Data Start Marker

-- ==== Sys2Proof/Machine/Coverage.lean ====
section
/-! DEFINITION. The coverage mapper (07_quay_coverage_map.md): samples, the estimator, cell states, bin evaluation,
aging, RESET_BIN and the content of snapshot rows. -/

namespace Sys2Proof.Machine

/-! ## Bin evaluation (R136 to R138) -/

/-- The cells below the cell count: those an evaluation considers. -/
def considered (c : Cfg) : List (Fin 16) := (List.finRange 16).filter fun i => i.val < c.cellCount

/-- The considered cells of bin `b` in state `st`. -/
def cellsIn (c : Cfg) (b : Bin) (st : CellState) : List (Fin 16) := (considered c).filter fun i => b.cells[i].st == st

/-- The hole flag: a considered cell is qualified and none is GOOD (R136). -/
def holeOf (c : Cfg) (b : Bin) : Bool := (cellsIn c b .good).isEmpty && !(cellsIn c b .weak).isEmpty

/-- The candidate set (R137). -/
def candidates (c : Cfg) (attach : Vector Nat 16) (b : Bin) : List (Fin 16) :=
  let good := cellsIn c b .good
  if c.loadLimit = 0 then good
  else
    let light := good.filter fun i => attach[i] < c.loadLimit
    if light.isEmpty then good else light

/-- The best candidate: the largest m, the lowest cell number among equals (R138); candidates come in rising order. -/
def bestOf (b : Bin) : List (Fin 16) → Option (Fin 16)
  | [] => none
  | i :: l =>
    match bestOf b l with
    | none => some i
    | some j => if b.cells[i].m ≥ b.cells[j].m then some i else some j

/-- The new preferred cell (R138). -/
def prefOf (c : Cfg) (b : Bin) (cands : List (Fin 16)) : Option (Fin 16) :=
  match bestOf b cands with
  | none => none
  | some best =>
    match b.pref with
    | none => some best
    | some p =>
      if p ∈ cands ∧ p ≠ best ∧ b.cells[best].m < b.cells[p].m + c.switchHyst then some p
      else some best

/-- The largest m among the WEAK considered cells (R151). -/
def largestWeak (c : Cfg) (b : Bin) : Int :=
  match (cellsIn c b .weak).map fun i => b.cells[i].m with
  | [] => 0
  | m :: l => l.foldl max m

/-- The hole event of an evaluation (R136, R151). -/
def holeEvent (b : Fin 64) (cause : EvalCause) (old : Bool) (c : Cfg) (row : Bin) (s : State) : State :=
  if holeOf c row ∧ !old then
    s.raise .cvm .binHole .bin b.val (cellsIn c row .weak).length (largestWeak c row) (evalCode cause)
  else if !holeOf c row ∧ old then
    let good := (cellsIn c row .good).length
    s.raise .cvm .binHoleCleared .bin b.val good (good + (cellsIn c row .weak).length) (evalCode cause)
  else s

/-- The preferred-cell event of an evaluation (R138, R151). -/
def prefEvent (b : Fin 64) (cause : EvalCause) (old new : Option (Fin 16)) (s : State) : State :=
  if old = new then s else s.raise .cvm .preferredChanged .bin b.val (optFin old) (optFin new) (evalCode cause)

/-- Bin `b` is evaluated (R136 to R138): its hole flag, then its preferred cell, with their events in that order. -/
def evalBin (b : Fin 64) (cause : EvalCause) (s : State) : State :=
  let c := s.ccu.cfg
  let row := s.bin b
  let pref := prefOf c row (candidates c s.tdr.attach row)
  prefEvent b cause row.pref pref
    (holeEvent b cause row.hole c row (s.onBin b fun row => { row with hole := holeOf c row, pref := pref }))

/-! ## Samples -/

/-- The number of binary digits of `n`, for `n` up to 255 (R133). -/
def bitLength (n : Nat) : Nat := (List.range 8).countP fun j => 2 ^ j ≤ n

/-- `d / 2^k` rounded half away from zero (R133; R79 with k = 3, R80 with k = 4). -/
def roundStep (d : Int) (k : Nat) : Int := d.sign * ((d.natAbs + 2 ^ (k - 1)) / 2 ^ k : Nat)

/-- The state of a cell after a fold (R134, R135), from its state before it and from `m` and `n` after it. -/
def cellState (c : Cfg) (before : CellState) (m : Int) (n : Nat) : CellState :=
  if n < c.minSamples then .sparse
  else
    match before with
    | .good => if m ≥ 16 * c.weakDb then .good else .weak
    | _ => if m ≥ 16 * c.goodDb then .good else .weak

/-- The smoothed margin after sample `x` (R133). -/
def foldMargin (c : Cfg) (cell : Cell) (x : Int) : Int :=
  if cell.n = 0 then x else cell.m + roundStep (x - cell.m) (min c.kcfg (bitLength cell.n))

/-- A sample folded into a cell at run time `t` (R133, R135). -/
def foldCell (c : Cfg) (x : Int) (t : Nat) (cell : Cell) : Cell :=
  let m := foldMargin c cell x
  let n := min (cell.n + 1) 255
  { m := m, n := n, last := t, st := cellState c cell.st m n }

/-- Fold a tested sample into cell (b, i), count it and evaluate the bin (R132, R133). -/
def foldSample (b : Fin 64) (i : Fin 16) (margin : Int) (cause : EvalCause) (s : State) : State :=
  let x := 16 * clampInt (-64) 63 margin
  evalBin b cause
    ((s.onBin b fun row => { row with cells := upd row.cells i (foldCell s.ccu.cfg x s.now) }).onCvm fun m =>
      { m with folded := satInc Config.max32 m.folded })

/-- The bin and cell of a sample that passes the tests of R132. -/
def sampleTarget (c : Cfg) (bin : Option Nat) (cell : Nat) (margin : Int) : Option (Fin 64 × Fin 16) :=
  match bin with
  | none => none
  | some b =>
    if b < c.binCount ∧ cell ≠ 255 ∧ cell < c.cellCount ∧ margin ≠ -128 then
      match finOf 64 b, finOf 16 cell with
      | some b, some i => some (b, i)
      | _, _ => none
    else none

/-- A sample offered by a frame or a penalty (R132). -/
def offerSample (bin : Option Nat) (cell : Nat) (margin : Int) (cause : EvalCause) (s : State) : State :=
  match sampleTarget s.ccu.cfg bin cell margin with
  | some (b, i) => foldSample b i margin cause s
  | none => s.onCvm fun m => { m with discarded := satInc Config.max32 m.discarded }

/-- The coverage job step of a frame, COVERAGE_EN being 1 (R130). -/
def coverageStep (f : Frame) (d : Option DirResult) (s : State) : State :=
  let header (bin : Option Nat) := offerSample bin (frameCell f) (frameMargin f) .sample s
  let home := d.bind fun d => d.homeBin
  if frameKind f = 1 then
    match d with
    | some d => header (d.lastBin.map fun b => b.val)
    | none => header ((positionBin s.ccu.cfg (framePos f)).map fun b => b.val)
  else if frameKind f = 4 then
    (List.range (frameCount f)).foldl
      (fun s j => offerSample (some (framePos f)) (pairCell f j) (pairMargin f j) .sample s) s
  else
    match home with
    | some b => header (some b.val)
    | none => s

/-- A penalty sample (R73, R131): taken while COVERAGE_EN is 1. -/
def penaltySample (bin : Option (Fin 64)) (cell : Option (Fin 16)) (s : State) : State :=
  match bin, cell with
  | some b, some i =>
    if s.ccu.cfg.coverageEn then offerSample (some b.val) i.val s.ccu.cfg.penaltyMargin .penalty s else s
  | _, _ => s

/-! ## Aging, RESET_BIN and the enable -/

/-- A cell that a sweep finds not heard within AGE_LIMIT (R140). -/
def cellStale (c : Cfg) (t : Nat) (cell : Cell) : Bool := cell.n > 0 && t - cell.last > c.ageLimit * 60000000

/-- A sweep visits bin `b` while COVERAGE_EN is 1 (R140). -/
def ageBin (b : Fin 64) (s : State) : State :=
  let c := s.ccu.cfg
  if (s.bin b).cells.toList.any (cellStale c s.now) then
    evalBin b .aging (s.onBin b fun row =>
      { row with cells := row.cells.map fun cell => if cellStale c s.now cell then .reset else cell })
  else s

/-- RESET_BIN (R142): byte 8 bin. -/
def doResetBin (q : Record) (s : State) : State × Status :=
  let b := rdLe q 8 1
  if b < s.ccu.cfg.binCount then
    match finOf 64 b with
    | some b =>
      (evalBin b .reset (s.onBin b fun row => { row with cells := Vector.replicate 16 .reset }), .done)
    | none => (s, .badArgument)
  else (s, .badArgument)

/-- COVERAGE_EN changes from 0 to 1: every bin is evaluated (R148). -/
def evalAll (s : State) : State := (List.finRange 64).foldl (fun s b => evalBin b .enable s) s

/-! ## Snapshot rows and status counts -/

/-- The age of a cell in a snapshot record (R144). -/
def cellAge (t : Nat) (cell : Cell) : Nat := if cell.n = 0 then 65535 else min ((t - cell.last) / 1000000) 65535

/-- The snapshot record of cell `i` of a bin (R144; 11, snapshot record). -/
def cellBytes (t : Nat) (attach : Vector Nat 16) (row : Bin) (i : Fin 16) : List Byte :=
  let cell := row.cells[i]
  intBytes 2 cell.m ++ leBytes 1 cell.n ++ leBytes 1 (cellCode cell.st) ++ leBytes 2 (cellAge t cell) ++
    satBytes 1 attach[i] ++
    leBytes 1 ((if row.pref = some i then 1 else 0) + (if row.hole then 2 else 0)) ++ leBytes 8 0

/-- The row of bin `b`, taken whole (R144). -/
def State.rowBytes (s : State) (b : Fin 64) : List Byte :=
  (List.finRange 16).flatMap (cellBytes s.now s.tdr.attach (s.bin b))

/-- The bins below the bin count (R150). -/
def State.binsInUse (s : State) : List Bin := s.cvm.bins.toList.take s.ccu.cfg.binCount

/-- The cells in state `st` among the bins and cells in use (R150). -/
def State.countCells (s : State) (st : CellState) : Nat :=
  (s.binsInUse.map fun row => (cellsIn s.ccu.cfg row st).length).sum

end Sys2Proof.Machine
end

Data End Marker
Data Start Marker

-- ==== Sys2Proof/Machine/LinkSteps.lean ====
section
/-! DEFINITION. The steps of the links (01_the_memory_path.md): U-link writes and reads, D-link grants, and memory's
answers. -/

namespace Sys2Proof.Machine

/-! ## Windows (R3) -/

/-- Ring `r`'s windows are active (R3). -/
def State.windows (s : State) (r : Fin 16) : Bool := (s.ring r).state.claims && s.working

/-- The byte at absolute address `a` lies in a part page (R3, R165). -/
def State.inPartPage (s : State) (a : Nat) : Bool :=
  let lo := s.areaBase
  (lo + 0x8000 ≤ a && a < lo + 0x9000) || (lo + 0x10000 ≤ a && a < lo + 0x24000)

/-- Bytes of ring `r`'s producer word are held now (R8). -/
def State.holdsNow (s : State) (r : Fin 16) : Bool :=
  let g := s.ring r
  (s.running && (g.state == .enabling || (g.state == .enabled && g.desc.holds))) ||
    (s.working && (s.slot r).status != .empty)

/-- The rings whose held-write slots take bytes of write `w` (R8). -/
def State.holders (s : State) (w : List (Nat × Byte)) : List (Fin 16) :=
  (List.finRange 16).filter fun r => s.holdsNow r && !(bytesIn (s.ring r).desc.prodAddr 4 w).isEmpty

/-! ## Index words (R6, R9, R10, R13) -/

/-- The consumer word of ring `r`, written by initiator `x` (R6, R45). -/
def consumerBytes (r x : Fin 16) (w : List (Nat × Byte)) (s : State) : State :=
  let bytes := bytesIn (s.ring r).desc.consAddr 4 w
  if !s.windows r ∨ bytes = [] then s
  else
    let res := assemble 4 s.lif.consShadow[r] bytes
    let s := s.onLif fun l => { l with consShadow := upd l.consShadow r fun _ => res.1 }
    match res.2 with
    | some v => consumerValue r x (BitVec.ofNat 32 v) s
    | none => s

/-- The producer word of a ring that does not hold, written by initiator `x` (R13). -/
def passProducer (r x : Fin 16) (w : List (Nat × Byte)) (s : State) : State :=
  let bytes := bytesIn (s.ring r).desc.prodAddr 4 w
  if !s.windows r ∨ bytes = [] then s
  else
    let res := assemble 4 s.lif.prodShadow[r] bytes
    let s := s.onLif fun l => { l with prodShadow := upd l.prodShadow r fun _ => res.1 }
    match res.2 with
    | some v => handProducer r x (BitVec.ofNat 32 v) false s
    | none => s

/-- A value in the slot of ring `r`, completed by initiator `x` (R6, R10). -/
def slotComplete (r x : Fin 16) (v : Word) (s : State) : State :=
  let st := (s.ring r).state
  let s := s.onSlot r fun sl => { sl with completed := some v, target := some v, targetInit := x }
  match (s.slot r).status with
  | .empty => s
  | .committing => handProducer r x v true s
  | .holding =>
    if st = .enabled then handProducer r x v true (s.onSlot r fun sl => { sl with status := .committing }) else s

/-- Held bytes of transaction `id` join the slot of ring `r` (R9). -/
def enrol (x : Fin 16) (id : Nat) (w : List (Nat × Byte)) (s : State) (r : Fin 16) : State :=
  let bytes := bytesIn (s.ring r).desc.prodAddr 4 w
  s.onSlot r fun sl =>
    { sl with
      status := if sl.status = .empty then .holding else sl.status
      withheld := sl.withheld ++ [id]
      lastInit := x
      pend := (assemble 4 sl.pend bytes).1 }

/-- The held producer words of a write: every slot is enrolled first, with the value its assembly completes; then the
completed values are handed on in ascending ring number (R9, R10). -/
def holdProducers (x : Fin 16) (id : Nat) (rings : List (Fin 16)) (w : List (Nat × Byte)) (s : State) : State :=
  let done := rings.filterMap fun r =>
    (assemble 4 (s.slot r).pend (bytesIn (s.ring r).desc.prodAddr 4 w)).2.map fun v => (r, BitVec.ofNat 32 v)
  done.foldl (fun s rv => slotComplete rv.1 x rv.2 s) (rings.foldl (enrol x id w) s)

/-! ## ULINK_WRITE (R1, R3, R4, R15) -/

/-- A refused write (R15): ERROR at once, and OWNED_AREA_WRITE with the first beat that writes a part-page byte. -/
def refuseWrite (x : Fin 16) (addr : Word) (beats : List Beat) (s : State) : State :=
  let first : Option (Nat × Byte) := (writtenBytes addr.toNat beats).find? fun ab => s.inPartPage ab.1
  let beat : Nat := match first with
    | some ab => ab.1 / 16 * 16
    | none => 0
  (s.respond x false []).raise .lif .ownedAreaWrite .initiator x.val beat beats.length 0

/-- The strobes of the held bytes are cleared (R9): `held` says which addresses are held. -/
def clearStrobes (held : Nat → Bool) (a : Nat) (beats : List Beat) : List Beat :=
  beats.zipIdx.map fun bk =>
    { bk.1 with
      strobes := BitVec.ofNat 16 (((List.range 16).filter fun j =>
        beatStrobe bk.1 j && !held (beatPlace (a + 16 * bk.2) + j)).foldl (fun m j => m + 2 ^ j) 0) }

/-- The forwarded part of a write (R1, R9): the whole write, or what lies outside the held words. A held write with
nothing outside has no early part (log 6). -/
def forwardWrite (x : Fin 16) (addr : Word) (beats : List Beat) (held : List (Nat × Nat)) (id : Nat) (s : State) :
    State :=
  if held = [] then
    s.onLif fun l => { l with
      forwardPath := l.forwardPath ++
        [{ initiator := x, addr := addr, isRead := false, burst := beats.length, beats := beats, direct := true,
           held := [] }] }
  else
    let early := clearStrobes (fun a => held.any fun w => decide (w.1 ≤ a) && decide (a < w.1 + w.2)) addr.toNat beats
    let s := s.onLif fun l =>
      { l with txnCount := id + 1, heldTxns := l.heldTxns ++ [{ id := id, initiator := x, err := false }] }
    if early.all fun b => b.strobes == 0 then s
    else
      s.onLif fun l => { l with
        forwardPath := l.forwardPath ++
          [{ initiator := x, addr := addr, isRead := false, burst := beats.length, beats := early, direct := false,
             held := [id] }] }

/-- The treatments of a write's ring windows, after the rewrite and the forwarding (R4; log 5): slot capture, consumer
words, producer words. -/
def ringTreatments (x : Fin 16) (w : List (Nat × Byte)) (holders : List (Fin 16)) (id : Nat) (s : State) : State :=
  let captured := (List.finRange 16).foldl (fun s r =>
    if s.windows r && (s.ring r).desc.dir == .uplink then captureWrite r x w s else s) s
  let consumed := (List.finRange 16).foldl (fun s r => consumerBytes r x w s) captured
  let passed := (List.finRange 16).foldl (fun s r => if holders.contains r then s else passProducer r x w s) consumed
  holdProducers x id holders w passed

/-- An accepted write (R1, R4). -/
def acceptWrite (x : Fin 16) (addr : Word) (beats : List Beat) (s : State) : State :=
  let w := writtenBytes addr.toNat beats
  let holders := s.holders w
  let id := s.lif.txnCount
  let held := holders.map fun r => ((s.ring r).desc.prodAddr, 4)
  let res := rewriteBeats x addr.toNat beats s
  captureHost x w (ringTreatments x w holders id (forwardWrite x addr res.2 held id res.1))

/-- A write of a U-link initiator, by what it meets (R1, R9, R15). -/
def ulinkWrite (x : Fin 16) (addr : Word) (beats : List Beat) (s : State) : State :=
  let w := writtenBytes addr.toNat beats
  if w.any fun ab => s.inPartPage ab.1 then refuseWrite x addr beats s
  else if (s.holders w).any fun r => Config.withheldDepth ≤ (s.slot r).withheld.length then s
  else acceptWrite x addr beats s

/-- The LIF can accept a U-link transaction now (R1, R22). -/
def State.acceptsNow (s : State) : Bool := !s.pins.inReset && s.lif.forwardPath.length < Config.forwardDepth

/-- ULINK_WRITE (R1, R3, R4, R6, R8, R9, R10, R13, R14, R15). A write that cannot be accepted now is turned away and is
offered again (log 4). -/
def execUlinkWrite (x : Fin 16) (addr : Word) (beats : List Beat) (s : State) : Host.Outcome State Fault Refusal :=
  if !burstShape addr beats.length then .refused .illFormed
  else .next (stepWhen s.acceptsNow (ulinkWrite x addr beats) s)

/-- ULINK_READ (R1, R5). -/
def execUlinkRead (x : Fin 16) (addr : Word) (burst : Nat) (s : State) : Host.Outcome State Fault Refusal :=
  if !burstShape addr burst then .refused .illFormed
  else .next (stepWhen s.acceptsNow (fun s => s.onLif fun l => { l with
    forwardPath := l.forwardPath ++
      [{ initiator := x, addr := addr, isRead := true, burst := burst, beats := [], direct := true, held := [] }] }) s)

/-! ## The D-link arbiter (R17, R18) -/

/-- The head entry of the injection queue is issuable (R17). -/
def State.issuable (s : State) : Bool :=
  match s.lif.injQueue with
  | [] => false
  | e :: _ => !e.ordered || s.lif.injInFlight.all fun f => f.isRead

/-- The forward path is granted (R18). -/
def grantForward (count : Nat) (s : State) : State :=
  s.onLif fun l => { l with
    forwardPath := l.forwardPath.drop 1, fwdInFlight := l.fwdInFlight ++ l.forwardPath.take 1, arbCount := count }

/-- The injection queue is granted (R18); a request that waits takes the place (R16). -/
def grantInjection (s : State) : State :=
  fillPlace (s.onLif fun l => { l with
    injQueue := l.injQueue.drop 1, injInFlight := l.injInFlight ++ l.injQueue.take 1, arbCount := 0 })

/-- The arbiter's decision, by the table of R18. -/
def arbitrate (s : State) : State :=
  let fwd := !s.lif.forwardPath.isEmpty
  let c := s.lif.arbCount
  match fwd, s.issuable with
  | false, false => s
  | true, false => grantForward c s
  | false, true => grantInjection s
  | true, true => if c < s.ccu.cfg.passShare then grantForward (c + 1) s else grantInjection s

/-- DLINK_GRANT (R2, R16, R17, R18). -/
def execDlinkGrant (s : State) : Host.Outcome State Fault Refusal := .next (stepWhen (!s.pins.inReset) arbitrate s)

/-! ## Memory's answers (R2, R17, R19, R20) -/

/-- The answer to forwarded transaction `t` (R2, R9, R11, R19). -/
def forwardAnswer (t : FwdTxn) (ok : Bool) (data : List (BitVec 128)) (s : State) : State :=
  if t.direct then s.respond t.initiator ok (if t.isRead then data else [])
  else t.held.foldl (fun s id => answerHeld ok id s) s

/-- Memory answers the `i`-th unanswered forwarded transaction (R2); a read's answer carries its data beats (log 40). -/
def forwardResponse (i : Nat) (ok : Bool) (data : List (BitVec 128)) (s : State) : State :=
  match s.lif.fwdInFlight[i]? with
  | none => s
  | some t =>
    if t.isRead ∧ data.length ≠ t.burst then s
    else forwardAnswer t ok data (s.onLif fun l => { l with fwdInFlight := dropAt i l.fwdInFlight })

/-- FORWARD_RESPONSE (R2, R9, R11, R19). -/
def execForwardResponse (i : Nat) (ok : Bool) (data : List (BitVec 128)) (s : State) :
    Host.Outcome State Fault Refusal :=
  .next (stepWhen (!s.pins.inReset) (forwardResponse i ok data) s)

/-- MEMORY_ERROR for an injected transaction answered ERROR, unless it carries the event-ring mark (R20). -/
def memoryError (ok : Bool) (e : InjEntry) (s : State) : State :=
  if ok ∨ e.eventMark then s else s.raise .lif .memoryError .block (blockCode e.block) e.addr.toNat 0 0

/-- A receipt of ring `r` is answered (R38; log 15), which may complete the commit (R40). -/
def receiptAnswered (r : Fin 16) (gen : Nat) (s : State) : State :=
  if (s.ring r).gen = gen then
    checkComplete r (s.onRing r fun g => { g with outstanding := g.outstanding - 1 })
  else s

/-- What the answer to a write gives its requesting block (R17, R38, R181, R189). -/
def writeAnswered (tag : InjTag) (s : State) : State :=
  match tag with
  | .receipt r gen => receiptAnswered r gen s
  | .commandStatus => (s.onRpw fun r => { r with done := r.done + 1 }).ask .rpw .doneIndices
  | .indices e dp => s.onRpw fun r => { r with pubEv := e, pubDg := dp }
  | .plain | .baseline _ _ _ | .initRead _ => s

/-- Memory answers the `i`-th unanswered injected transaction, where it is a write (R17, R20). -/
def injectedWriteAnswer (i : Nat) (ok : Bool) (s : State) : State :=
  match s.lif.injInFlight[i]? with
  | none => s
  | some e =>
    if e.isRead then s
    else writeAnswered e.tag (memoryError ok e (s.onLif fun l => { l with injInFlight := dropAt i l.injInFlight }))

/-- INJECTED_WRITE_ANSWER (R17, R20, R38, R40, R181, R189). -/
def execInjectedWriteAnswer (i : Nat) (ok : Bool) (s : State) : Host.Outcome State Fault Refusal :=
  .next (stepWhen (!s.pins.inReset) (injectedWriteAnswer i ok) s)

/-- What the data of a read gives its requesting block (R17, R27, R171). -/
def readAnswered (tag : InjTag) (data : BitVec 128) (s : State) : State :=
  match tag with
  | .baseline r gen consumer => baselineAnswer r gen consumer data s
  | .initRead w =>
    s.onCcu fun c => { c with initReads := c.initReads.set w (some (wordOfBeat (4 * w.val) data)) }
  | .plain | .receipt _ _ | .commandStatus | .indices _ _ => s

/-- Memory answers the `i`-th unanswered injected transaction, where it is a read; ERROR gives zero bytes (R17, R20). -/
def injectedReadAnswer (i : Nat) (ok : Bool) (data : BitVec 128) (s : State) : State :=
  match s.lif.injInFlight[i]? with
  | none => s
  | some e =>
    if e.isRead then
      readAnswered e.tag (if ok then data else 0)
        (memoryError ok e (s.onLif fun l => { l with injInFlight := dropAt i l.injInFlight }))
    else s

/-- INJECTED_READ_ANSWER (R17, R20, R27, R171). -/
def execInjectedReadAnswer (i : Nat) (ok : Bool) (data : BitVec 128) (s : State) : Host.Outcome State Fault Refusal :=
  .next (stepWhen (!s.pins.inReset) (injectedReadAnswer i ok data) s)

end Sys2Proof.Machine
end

Data End Marker

- **Activity**
Line count for "withheld": count the lines in the records above that hold this word, and give only the number.

- **Written reply**
2